DATA EXTRACT:
# # # # # # #

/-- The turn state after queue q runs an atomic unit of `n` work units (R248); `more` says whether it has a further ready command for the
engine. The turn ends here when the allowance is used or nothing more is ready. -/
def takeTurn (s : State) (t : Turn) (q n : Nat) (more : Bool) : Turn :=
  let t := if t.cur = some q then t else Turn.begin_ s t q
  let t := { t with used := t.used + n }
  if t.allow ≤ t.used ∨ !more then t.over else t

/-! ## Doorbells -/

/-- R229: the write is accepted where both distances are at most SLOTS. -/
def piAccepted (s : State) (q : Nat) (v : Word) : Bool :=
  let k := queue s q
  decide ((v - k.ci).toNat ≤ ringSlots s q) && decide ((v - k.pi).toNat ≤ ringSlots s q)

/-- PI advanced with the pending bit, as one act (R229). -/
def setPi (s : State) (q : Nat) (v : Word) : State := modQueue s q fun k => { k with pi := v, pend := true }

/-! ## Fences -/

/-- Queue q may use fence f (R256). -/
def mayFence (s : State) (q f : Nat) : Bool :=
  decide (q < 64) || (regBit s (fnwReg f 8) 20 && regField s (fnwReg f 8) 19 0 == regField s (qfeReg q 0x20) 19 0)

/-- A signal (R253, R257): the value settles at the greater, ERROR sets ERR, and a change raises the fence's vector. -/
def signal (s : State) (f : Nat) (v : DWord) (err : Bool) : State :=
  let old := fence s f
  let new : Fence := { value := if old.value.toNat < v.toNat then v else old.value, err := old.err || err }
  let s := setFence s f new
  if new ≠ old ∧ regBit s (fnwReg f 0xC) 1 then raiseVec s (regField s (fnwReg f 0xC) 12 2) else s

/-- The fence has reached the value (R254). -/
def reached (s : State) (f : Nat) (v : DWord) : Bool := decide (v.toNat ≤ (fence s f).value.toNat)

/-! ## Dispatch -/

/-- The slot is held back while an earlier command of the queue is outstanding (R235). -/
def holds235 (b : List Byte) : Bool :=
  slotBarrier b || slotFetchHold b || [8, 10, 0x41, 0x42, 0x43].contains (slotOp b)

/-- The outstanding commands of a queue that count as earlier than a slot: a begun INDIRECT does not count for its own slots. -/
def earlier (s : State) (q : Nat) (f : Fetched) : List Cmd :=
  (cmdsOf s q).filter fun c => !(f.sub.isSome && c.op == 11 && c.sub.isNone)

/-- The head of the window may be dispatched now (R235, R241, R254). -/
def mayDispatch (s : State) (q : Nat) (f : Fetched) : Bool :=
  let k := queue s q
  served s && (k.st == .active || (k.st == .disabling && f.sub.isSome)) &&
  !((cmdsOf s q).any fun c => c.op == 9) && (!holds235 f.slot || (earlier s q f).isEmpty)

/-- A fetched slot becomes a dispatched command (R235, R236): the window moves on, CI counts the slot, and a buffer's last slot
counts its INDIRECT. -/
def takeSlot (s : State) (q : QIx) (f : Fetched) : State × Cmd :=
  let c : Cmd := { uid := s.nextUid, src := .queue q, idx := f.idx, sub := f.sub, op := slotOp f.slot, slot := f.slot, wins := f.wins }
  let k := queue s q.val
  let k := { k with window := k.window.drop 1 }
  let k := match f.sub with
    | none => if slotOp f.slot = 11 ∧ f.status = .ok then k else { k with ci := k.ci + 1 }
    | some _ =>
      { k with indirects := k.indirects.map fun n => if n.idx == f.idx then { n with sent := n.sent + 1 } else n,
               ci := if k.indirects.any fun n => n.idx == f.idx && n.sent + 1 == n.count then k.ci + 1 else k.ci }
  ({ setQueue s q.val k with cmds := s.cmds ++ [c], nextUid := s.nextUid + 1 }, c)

# # # # # # #

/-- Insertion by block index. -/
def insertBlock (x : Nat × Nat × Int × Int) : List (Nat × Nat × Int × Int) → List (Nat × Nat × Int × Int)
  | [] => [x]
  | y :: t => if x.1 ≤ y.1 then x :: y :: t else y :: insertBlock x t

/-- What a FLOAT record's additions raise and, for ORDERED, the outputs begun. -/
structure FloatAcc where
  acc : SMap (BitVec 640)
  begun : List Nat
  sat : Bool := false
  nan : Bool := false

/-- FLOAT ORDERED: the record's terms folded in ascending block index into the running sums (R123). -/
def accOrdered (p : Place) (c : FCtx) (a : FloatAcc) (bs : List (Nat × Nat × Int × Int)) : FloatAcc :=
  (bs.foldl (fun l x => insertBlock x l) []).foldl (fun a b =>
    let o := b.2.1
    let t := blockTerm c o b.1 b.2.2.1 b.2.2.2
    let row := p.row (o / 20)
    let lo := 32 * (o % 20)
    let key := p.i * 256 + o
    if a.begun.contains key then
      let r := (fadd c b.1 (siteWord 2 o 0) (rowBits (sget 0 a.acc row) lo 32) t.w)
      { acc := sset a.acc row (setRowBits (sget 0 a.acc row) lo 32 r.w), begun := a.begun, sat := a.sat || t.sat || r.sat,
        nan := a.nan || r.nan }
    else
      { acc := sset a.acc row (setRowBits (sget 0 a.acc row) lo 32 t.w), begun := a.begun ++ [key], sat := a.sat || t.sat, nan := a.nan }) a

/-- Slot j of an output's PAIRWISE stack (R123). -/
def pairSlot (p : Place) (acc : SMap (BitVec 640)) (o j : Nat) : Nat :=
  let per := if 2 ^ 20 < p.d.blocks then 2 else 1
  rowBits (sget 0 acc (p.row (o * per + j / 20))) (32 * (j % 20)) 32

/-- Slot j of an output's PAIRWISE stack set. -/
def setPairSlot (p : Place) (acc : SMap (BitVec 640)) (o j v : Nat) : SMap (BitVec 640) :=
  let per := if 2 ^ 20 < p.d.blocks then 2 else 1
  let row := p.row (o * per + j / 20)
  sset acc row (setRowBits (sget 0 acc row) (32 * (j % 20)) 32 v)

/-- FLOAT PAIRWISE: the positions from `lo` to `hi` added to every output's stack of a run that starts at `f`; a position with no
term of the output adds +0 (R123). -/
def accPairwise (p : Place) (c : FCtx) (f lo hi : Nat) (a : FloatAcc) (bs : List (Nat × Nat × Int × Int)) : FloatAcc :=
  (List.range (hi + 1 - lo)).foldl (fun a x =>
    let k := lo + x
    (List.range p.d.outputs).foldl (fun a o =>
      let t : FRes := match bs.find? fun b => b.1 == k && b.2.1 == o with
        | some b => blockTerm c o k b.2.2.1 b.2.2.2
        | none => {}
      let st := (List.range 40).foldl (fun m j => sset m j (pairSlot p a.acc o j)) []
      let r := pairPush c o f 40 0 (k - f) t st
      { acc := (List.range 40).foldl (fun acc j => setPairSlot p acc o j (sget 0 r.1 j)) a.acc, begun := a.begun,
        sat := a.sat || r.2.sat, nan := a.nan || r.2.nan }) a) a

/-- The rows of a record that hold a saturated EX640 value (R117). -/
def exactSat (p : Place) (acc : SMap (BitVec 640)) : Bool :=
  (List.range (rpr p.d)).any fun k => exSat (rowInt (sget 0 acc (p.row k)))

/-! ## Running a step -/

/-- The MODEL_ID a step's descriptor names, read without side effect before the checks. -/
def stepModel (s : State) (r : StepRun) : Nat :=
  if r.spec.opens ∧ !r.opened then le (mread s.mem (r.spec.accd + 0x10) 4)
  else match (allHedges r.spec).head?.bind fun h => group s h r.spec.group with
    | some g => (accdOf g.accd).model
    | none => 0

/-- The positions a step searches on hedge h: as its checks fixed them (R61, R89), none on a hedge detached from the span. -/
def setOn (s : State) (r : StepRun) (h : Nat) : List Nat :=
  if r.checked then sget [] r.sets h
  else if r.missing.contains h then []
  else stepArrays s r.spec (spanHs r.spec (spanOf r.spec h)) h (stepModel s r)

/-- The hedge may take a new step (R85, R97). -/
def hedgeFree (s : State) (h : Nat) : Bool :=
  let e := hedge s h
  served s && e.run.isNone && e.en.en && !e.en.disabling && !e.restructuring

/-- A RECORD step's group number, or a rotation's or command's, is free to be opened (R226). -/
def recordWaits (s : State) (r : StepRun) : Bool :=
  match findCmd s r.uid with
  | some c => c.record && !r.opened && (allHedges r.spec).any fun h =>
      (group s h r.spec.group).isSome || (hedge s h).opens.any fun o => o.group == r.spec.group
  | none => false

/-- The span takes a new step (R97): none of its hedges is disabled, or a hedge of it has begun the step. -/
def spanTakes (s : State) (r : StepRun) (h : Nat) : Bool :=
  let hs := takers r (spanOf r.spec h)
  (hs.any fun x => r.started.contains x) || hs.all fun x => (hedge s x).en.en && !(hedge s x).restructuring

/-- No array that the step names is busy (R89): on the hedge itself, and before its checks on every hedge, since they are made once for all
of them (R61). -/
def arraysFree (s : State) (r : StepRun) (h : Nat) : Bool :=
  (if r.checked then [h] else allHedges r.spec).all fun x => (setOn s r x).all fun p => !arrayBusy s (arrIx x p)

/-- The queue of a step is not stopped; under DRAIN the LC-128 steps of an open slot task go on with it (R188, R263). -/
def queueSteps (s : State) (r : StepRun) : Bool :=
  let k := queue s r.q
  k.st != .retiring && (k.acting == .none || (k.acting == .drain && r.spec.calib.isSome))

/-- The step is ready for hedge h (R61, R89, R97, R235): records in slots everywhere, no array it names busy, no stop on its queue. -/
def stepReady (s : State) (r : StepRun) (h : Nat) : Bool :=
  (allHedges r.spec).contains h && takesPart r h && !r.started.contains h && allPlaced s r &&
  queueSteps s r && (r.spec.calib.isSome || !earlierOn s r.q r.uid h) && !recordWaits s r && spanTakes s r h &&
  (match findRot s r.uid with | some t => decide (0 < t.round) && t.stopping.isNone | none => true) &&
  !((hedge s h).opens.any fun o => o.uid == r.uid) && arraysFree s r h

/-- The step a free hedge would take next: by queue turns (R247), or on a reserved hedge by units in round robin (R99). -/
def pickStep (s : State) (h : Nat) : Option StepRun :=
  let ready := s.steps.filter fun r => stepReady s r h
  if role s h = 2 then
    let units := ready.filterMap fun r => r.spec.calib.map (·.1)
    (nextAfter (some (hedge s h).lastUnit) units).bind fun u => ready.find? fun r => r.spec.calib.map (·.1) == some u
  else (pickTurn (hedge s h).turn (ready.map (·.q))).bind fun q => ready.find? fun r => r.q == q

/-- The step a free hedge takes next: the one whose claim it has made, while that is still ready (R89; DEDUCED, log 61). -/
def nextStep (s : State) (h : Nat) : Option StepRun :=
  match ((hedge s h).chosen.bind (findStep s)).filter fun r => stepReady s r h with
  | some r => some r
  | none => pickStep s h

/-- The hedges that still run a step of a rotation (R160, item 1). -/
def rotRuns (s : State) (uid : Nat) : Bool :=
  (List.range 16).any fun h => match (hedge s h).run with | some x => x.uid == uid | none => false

# # # # # # #

EXERCISE PROMPT: Would you print, exactly as written, every line above from the one holding "let lo := 32 * (o % 20)" through the one holding "nan := a.nan || r.nan", with both included and no other lines?

ANSWER SECTION:
    let lo := 32 * (o % 20)
    let key := p.i * 256 + o
    if a.begun.contains key then
      let r := (fadd c b.1 (siteWord 2 o 0) (rowBits (sget 0 a.acc row) lo 32) t.w)
      { acc := sset a.acc row (setRowBits (sget 0 a.acc row) lo 32 r.w), begun := a.begun, sat := a.sat || t.sat || r.sat,
        nan := a.nan || r.nan }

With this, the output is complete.